#### EXERCISE DETAILS:
Among the lines below, restate word for word only those from the line with "namespace Sys2Proof.Machine" through the line with "theorem crcByte_self (poly", with both end lines kept.

─── SOURCE DATA ───

-- ==== Sys2Proof/Syntax.lean ====
section
/-! DEFINITION. The host commands, one constructor per row of spec/opcode_table.json (30_encoding.md R91). -/

namespace Sys2Proof

/-- A host command with the immediate its word carries (R91, R92). Operands in registers are read by the machine. -/
inductive Instr where
  /-- `RESET` (R146): the reset/presence handshake. -/
  | reset
  /-- `WBIT v` (R122): write one bit. -/
  | wbit (v : Bool)
  /-- `RBIT` (R127): read one bit. -/
  | rbit
  /-- `WBYTE` (R137): write the byte in `WDATA`. -/
  | wbyte
  /-- `RBYTE` (R139): read one byte. -/
  | rbyte
  /-- `SEARCH a` (R180): find one device address; `a` is alarmOnly. -/
  | search (a : Bool)
  /-- `RDROM` (R215): read the address of a lone slave. -/
  | rdrom
  /-- `MATCH` (R218): select one slave by the address in `ABUF`. -/
  | matchRom
  /-- `SKIP` (R221): address all slaves at once. -/
  | skip
  /-- `RDPWR` (R224): read the power supply mode. -/
  | rdpwr
  /-- `IDLEPOLL` (R160): schedule an idle poll. -/
  | idlepoll
  /-- `CRC len` (R205): checksum of the first `len` bytes of `ABUF`. -/
  | crc (len : BitVec 4)
  /-- `GETST` (R170): read the bus state. -/
  | getst
  deriving DecidableEq, Repr

end Sys2Proof
end

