-- ==== Sys2Proof/Certificates/Slice0/Obligations.lean ====
section
/-! DEFINITION. The statements about the block, each from a numbered rule of spec/. `Line.after`, `Line.bitAt`,
`Line.slotSamples`, `Line.readFrames` (Machine/Slots.lean) say which frames a command has put on the line and which answers
its read slots got. `{ s with … }` on the right of an equation states the whole frame: every field not named, and so every
register, the parameters and the host's lists, is as in `s`. -/

open Sys2Proof Sys2Proof.Machine

/-! ## Encoding (30_encoding.md) -/

/-- R91, R92: the table. A word selects a row exactly if it has the row's match under the row's mask; the immediates are
`v = w[0]`, `a = w[0]`, `len = w[3:0]`, with `len` 0 to 8. -/
def Obligations.CommandTableSelects : Prop :=
  ∀ w : Byte,
    (decode w = .ok .reset ↔ w &&& 0xFF = 0x10) ∧
    (∀ v, decode w = .ok (.wbit v) ↔ w &&& 0xFE = 0x20 ∧ v = w.getLsbD 0) ∧
    (decode w = .ok .rbit ↔ w &&& 0xFF = 0x30) ∧
    (decode w = .ok .wbyte ↔ w &&& 0xFF = 0x40) ∧
    (decode w = .ok .rbyte ↔ w &&& 0xFF = 0x50) ∧
    (∀ a, decode w = .ok (.search a) ↔ w &&& 0xFE = 0x60 ∧ a = w.getLsbD 0) ∧
    (decode w = .ok .rdrom ↔ w &&& 0xFF = 0x70) ∧
    (decode w = .ok .matchRom ↔ w &&& 0xFF = 0x80) ∧
    (decode w = .ok .skip ↔ w &&& 0xFF = 0x90) ∧
    (decode w = .ok .rdpwr ↔ w &&& 0xFF = 0xA0) ∧
    (decode w = .ok .idlepoll ↔ w &&& 0xFF = 0xB0) ∧
    (∀ len : BitVec 4, decode w = .ok (.crc len) ↔ w &&& 0xF0 = 0xC0 ∧ len = w.extractLsb' 0 4 ∧ len.toNat ≤ 8) ∧
    (decode w = .ok .getst ↔ w &&& 0xFF = 0xD0)

/-- Words written out from R91, one of each family: what they decode to. -/
def Obligations.WrittenOutWordsDecode : Prop :=
  decode 0b00100001 = .ok (.wbit true) ∧ decode 0b01000000 = .ok .wbyte ∧ decode 0b00010000 = .ok .reset ∧
  decode 0b01100001 = .ok (.search true) ∧ decode 0b11000111 = .ok (.crc 7) ∧ decode 0b10000000 = .ok .matchRom ∧
  decode 0b11010000 = .ok .getst

/-- R93: a word is reserved exactly under one of the clauses (a) to (d), 233 words are, and a reserved word ends at once
with `ILLEGAL`, performs no line primitive and changes no register but `STATUS`. The issue of the word is the host's
write of it to `CMD`. -/
def Obligations.ReservedWordEndsIllegal : Prop :=
  (∀ w : Byte, (∀ i, decode w ≠ .ok i) ↔
    let op := w.extractLsb' 4 4
    let arg := w.extractLsb' 0 4
    (op = 0x0#4 ∨ op = 0xE#4 ∨ op = 0xF#4) ∨
    (op ∈ [0x1#4, 0x3#4, 0x4#4, 0x5#4, 0x7#4, 0x8#4, 0x9#4, 0xA#4, 0xB#4, 0xD#4] ∧ arg ≠ 0#4) ∨
    (op ∈ [0x2#4, 0x6#4] ∧ arg.extractLsb' 1 3 ≠ 0#3) ∨
    (op = 0xC#4 ∧ 9 ≤ arg.toNat)) ∧
  ((List.range 256).filter fun n => (decodeTableWord 8 n).isNone).length = 233 ∧
  (∀ (s : State) (w : Byte) (rest : List HostAction), (∀ i, decode w ≠ .ok i) → s.busy = false →
    s.host = .write 0x00 w :: rest → step s = .next { s with host := rest, result := .illegal })

/-- R90, R91: a word decodes to a command exactly if the command is well-formed and the word is its encoding; so every
well-formed command, with every value of its immediate, is read back from its own word. -/
def Obligations.DecodeEncodeAgree : Prop :=
  (∀ (i : Instr), i.WellFormed = true → decode (encode i) = .ok i) ∧
  (∀ (w : Byte) (i : Instr), decode w = .ok i → i.WellFormed = true ∧ encode i = w)

/-! ## The step and the host's window (10_state.md R26 to R37) -/

/-- A step runs the decoded command: while `BUSY` is 0, the host's write of a word that decodes to `i` makes the step
`exec i`, the action being taken from the host's list; and the word placed by `withFetchWord`
(the model's own, log entry 5) is run by the next step. -/
def Obligations.StepRunsDecodedCommand : Prop :=
  (∀ (s : State) (w : Byte) (i : Instr) (rest : List HostAction),
    decode w = .ok i → s.busy = false → s.host = .write 0x00 w :: rest → step s = exec i { s with host := rest }) ∧
  (∀ (s : State) (n : Nat) (i : Instr),
    decodeTableWord 8 n = some i → step (s.withFetchWord 8 n) = exec i { s with busy := false })

/-- R26, R37: what the host reads after its own write, for every location but `CMD`: the readable and writable ones
hold the value written, every other location is as before, and a write to a read-only or reserved location is ignored. -/
def Obligations.HostWriteThenRead : Prop :=
  ∀ (s : State) (a : Nat) (v : Byte) (rest : List HostAction), 0x00 < a → a < 0x20 → s.busy = false →
    s.host = .write a v :: rest →
    ∃ t, step s = .next t ∧
      (a ∈ [0x02, 0x04, 0x05, 0x06, 0x08, 0x09] ++ abufLocations → hostRead a t = v) ∧
      (a ∉ [0x02, 0x04, 0x05, 0x06, 0x08, 0x09] ++ abufLocations → t = { s with host := rest }) ∧
      (∀ b, b ≠ a → hostRead b t = hostRead b s) ∧
      t.busState = s.busState ∧ t.ibudget = s.ibudget ∧ t.line = s.line

/-- R70: a host read has no side effect; the model only records the value it returned (log entry 6). R26, R28, R37, R62,
R105, what it returns: `STATUS` is `{BUSY, 000, code of RESULT}` with the codes of R105, every other register reads as it
stands, byte `j` of a buffer holds bits `8j` to `8j + 7`, and `CMD` and the reserved locations read 0x00. -/
def Obligations.HostReadsTheWindow : Prop :=
  (∀ (s : State) (a : Nat) (rest : List HostAction), a < 0x20 → s.host = .read a :: rest →
    step s = .next { s with host := rest, readback := (a, hostRead a s) :: s.readback }) ∧
  (∀ s : State,
    hostRead 0x01 s = BitVec.ofBool s.busy ++ (0#3 ++ match s.result with
      | .ok => 0x0#4
      | .noPresence => 0x1#4
      | .lfStillBusy => 0x2#4
      | .lfNeverReleased => 0x3#4
      | .lfHeldTooLong => 0x4#4
      | .noDevices => 0x5#4
      | .protocolError => 0x6#4
      | .checksumError => 0x7#4
      | .stateError => 0x8#4
      | .illegal => 0x9#4
      | .none => 0xF#4) ∧
    hostRead 0x02 s = s.wdata ∧ hostRead 0x03 s = s.rdata ∧ hostRead 0x04 s = s.crcv ∧ hostRead 0x05 s = s.poly ∧
    hostRead 0x06 s = s.curPos ∧ hostRead 0x07 s = s.resPos ∧ hostRead 0x08 s = s.budgetL ∧ hostRead 0x09 s = s.budgetH ∧
    ∀ j < 8, ∀ k < 8, (hostRead (0x10 + j) s).getLsbD k = s.abuf.getLsbD (8 * j + k) ∧
      (hostRead (0x18 + j) s).getLsbD k = s.rbuf.getLsbD (8 * j + k)) ∧
  (∀ (s : State) (a : Nat), a ∈ [0x00, 0x0A, 0x0B, 0x0C, 0x0D, 0x0E, 0x0F] → hostRead a s = 0x00)

/-- The edges of the host interface. While `BUSY` is 1 a host write, of `CMD` or of an operand register, is ignored (R27,
R273; log entry 11). A host access above 0x1F is outside the block (R37), which the model makes a named fault (log entry 7).
With no host action left nothing happens (R71 (d), R285), which is the model's choice (log entry 5). -/
def Obligations.HostInterfaceEdges : Prop :=
  (∀ (s : State) (a : Nat) (v : Byte) (rest : List HostAction), s.busy = true → a < 0x20 →
    s.host = .write a v :: rest → step s = .next { s with host := rest }) ∧
  (∀ (s : State) (a : Nat) (v : Byte) (rest : List HostAction), 0x20 ≤ a →
    (s.host = .write a v :: rest ∨ s.host = .read a :: rest) → step s = .fault (.hostAddressOutside a)) ∧
  (∀ s : State, s.host = [] → step s = .next s)

/-! ## Reset of the block (10_state.md R43; 70_reset_and_hazards.md R266, R267) -/

/-- R43, R266, R267: every register after the block's reset, and the empty trace. -/
def Obligations.ResetValues : Prop :=
  State.reset.busState = .idle ∧ State.reset.ibudget = 0 ∧ hostRead 0x01 State.reset = 0x0F ∧
  State.reset.wdata = 0x00 ∧ State.reset.rdata = 0x00 ∧ State.reset.crcv = 0x00 ∧ State.reset.poly = 0x8C ∧
  State.reset.curPos = 0xFF ∧ State.reset.resPos = 0xFF ∧ State.reset.budgetL = 0x00 ∧ State.reset.budgetH = 0x00 ∧
  (∀ j < 8, hostRead (0x10 + j) State.reset = 0x00 ∧ hostRead (0x18 + j) State.reset = 0x00) ∧
  State.reset.line.drive = false ∧ State.reset.line.events = []

/-! ## Bit transceiver (40_bit_transceiver.md) -/

/-- R121, R122: `WBIT v` completes in every state with `OK`; it makes the four primitives of its slot, asks the line
nothing, leaves the line released, and writes no register but `STATUS`. -/
def Obligations.WriteBitResult : Prop :=
  ∀ (s : State) (v : Bool), ∃ l : Line,
    exec (.wbit v) s = .next { s with busy := false, result := .ok, line := l } ∧
    l.events = s.line.events ++
      (if v then [.assertLow, .delay s.cfg.tW1L, .release, .delay (s.cfg.tSlot - s.cfg.tW1L)]
        else [.assertLow, .delay s.cfg.tW0L, .release, .delay (s.cfg.tSlot - s.cfg.tW0L)]) ∧
    l.drive = false ∧ l.samples = s.line.samples ∧ l.polls = s.line.polls ∧ l.asked = s.line.asked

/-- R125, R126, R127: `RBIT` completes in every state with `OK`; `RDATA` is 1 exactly if all `N_SAMPLES` samples are high;
all samples are taken; no other register is written. -/
def Obligations.ReadBitResult : Prop :=
  ∀ s : State, ∃ (l : Line) (samples : List Level),
    samples = (List.range s.cfg.nSamples).map s.line.levelAt ∧
    exec .rbit s = .next { s with
      busy := false, result := .ok, line := l,
      rdata := if ∀ v ∈ samples, v = .high then 0x01 else 0x00 } ∧
    l.events = s.line.events ++ ([.assertLow, .delay s.cfg.tRdl, .release, .delay (s.cfg.tRds - s.cfg.tRdl)] ++
      windowEvents s.cfg samples ++ [.delay (s.cfg.tSlot - s.cfg.tRdWin)]) ∧
    l.drive = false ∧ l.samples = s.line.samples.drop s.cfg.nSamples ∧ l.polls = s.line.polls ∧
    l.asked = s.line.asked + s.cfg.nSamples

/-- R123: both forms of the write slot take exactly `T_SLOT` units and exactly four primitives, and the master drives low
for `T_W1L` units of a 1-slot and `T_W0L` units of a 0-slot. -/
def Obligations.WriteSlotTiming : Prop :=
  ∀ (s t : State) (v : Bool), s.cfg.Ok → exec (.wbit v) s = .next t →
    durationOf (s.line.since t.line) = s.cfg.tSlot ∧ (s.line.since t.line).length = 4 ∧
    (s.line.since t.line).take 3 = [.assertLow, .delay (if v then s.cfg.tW1L else s.cfg.tW0L), .release]

/-- R125, R128: a read slot lasts `T_SLOT` units, whatever the line answers. Its number of primitives is that of the
pseudocode of R125 and of the list in R129 (four, then `N_SAMPLES` samples with `N_SAMPLES - 1` delays, then one): `4 + 2 *
N_SAMPLES`. R129 adds its own list up to `5 + 2 * N_SAMPLES`, one too many (log entry 15), so R129 is not cited. -/
def Obligations.ReadSlotTiming : Prop :=
  ∀ s t : State, s.cfg.Ok → exec .rbit s = .next t →
    durationOf (s.line.since t.line) = s.cfg.tSlot ∧ (s.line.since t.line).length = 4 + 2 * s.cfg.nSamples

/-! ## Byte framer (41_byte_framer.md) -/

/-- R63, R136, R137: `WBYTE` completes in every state with `OK`; it makes eight write slots, slot `k` carrying bit `k` of
`WDATA`, with nothing between them, and writes no register but `STATUS`. -/
def Obligations.WriteByteResult : Prop :=
  ∀ s : State, exec .wbyte s = .next { s with
    busy := false, result := .ok,
    line := s.line.after s.cfg
      [.write (s.wdata.getLsbD 0), .write (s.wdata.getLsbD 1), .write (s.wdata.getLsbD 2), .write (s.wdata.getLsbD 3),
        .write (s.wdata.getLsbD 4), .write (s.wdata.getLsbD 5), .write (s.wdata.getLsbD 6), .write (s.wdata.getLsbD 7)] }

/-- R63, R138, R139: `RBYTE` completes in every state with `OK`; it makes eight read slots and bit `k` of `RDATA` is the
bit of the `k`-th; no other register is written. -/
def Obligations.ReadByteResult : Prop :=
  ∀ s : State, ∃ x : Byte, (∀ k < 8, x.getLsbD k = s.line.bitAt s.cfg k) ∧
    exec .rbyte s = .next { s with
      busy := false, result := .ok, rdata := x, line := s.line.after s.cfg (s.line.readFrames s.cfg 8) }
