-- ==== Sys2Proof/Laws/Crc.lean ====
section
/-! SUPPORT. The checksum is linear over exclusive or, and loses nothing when bit 7 of the polynomial is 1
(45_checksum.md R200, R203, R204). -/

namespace Sys2Proof.Machine

open Sys2Proof

/-! ## Linearity -/

theorem crcBit_xor (poly a b : Byte) (x y : Bool) :
    crcBit poly (a ^^^ b) (x ^^ y) = crcBit poly a x ^^^ crcBit poly b y := by
  simp only [crcBit, BitVec.getLsbD_xor, BitVec.ushiftRight_xor_distrib]
  cases a.getLsbD 0 <;> cases b.getLsbD 0 <;> cases x <;> cases y <;> simp <;>
    refine BitVec.eq_of_getLsbD_eq fun i hi => ?_ <;> simp <;>
    cases a.getLsbD (1 + i) <;> cases b.getLsbD (1 + i) <;> cases poly.getLsbD i <;> rfl

theorem crcBits_xor (poly : Byte) (f g : Nat → Bool) (ks : List Nat) (a b : Byte) :
    (ks.map fun k => f k ^^ g k).foldl (crcBit poly) (a ^^^ b) =
      (ks.map f).foldl (crcBit poly) a ^^^ (ks.map g).foldl (crcBit poly) b := by
  induction ks generalizing a b with
  | nil => rfl
  | cons k ks ih => simp only [List.map_cons, List.foldl_cons, crcBit_xor, ih]

/-- One byte of the checksum is linear in the remainder and the data together. -/
theorem crcByte_xor (poly a b x y : Byte) :
    crcByte poly (a ^^^ b) (x ^^^ y) = crcByte poly a x ^^^ crcByte poly b y := by
  have h : bitsOf (x ^^^ y) = (List.range 8).map fun k => x.getLsbD k ^^ y.getLsbD k :=
    List.map_congr_left fun k _ => BitVec.getLsbD_xor
  rw [crcByte, h, crcBits_xor]; rfl

theorem crcBit_shifted (poly : Byte) (x : BitVec 8) (k : Nat) :
    crcBit poly (x.ushiftRight k) (x.getLsbD k) = x.ushiftRight (k + 1) := by
  have h : (x.ushiftRight k).getLsbD 0 = x.getLsbD k := by
    change (x >>> k).getLsbD 0 = _
    simp
  rw [crcBit, h, Bool.xor_self]
  exact (BitVec.shiftRight_add x k 1).symm

/-- A byte equal to the remainder leaves the remainder 0, whatever the polynomial. -/
theorem crcByte_self (poly x : Byte) : crcByte poly x x = 0x00 := by
  have hl : bitsOf x = [x.getLsbD 0, x.getLsbD 1, x.getLsbD 2, x.getLsbD 3, x.getLsbD 4, x.getLsbD 5, x.getLsbD 6,
    x.getLsbD 7] := rfl
  have h0 : crcBit poly x (x.getLsbD 0) = x.ushiftRight 1 := by
    have h := crcBit_shifted poly x 0
    have hx : BitVec.ushiftRight x 0 = x := BitVec.ushiftRight_zero x
    rwa [hx] at h
  rw [crcByte, hl]
  simp only [List.foldl_cons, List.foldl_nil, h0, crcBit_shifted]
  refine BitVec.eq_of_getLsbD_eq fun i hi => ?_
  change (x >>> 8).getLsbD i = _
  simp

/-- The remainder after a byte depends only on the exclusive or of the remainder and the byte. -/
theorem crcByte_eq (poly a x : Byte) : crcByte poly a x = crcByte poly (a ^^^ x) 0x00 := by
  have h := crcByte_xor poly (a ^^^ x) x 0x00 x
  simpa [crcByte_self, BitVec.xor_assoc] using h

/-! ## Nothing is lost when bit 7 of the polynomial is 1 -/

theorem crcBit_zero (poly a : Byte) (hp : poly.getLsbD 7 = true) (h : crcBit poly a false = 0x00) : a = 0x00 := by
  unfold crcBit at h
  cases h0 : a.getLsbD 0 with
  | true =>
    rw [h0] at h
    have h7 : ((a >>> 1) ^^^ poly).getLsbD 7 = true := by simp [hp]
    simp only [Bool.xor_false, if_true] at h
    rw [h] at h7; simp at h7
  | false =>
    rw [h0] at h
    simp only [Bool.xor_false, Bool.false_eq_true, if_false] at h
    refine BitVec.eq_of_getLsbD_eq fun i hi => ?_
    cases i with
    | zero => simpa using h0
    | succ i =>
      have : (a >>> 1).getLsbD i = false := by rw [h]; simp
      simpa [Nat.add_comm] using this

theorem crcBits_zero (poly : Byte) (hp : poly.getLsbD 7 = true) (n : Nat) (a : Byte)
    (h : (List.replicate n false).foldl (crcBit poly) a = 0x00) : a = 0x00 := by
  induction n generalizing a with
  | zero => exact h
  | succ n ih => exact crcBit_zero poly a hp (ih _ h)

/-- A byte leaves the remainder 0 only if it equals the remainder. -/
theorem crcByte_zero (poly a x : Byte) (hp : poly.getLsbD 7 = true) (h : crcByte poly a x = 0x00) : a = x := by
  rw [crcByte_eq] at h
  have hz : a ^^^ x = 0x00 := crcBits_zero poly hp 8 _ h
  exact BitVec.xor_eq_zero_iff.mp hz

theorem crc8_append (seed poly : Byte) (x y : List Byte) : crc8 seed poly (x ++ y) = crc8 (crc8 seed poly x) poly y := by
  simp [crc8]

theorem bytesOf_eight (a : DeviceAddress) : bytesOf a 8 = bytesOf a 7 ++ [byteOf a 7] := by
  simp [bytesOf, List.range_succ]

/-- The checksum of all eight bytes is one more byte after the checksum of the first seven. -/
theorem crc8_eight (seed poly : Byte) (a : DeviceAddress) :
    crc8 seed poly (bytesOf a 8) = crcByte poly (crc8 seed poly (bytesOf a 7)) (byteOf a 7) := by
  rw [bytesOf_eight, crc8_append]; rfl

/-- Two remainders that differ stay different under the same data. -/
theorem crc8_injective (poly : Byte) (hp : poly.getLsbD 7 = true) (data : List Byte) (a b : Byte)
    (h : crc8 a poly data = crc8 b poly data) : a = b := by
  induction data generalizing a b with
  | nil => exact h
  | cons d ds ih =>
    have hd : crcByte poly a d = crcByte poly b d := ih _ _ h
    have hx := crcByte_xor poly a b d d
    rw [hd, BitVec.xor_self, BitVec.xor_self] at hx
    have hz := crcByte_zero poly _ _ hp hx
    exact BitVec.xor_eq_zero_iff.mp hz

end Sys2Proof.Machine
end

───

#### ANSWER:
namespace Sys2Proof.Machine

open Sys2Proof

/-! ## Linearity -/

theorem crcBit_xor (poly a b : Byte) (x y : Bool) :
    crcBit poly (a ^^^ b) (x ^^ y) = crcBit poly a x ^^^ crcBit poly b y := by
  simp only [crcBit, BitVec.getLsbD_xor, BitVec.ushiftRight_xor_distrib]
  cases a.getLsbD 0 <;> cases b.getLsbD 0 <;> cases x <;> cases y <;> simp <;>
    refine BitVec.eq_of_getLsbD_eq fun i hi => ?_ <;> simp <;>
    cases a.getLsbD (1 + i) <;> cases b.getLsbD (1 + i) <;> cases poly.getLsbD i <;> rfl

theorem crcBits_xor (poly : Byte) (f g : Nat → Bool) (ks : List Nat) (a b : Byte) :
    (ks.map fun k => f k ^^ g k).foldl (crcBit poly) (a ^^^ b) =
      (ks.map f).foldl (crcBit poly) a ^^^ (ks.map g).foldl (crcBit poly) b := by
  induction ks generalizing a b with
  | nil => rfl
  | cons k ks ih => simp only [List.map_cons, List.foldl_cons, crcBit_xor, ih]

/-- One byte of the checksum is linear in the remainder and the data together. -/
theorem crcByte_xor (poly a b x y : Byte) :
    crcByte poly (a ^^^ b) (x ^^^ y) = crcByte poly a x ^^^ crcByte poly b y := by
  have h : bitsOf (x ^^^ y) = (List.range 8).map fun k => x.getLsbD k ^^ y.getLsbD k :=
    List.map_congr_left fun k _ => BitVec.getLsbD_xor
  rw [crcByte, h, crcBits_xor]; rfl

theorem crcBit_shifted (poly : Byte) (x : BitVec 8) (k : Nat) :
    crcBit poly (x.ushiftRight k) (x.getLsbD k) = x.ushiftRight (k + 1) := by
  have h : (x.ushiftRight k).getLsbD 0 = x.getLsbD k := by
    change (x >>> k).getLsbD 0 = _
    simp
  rw [crcBit, h, Bool.xor_self]
  exact (BitVec.shiftRight_add x k 1).symm

/-- A byte equal to the remainder leaves the remainder 0, whatever the polynomial. -/
theorem crcByte_self (poly x : Byte) : crcByte poly x x = 0x00 := by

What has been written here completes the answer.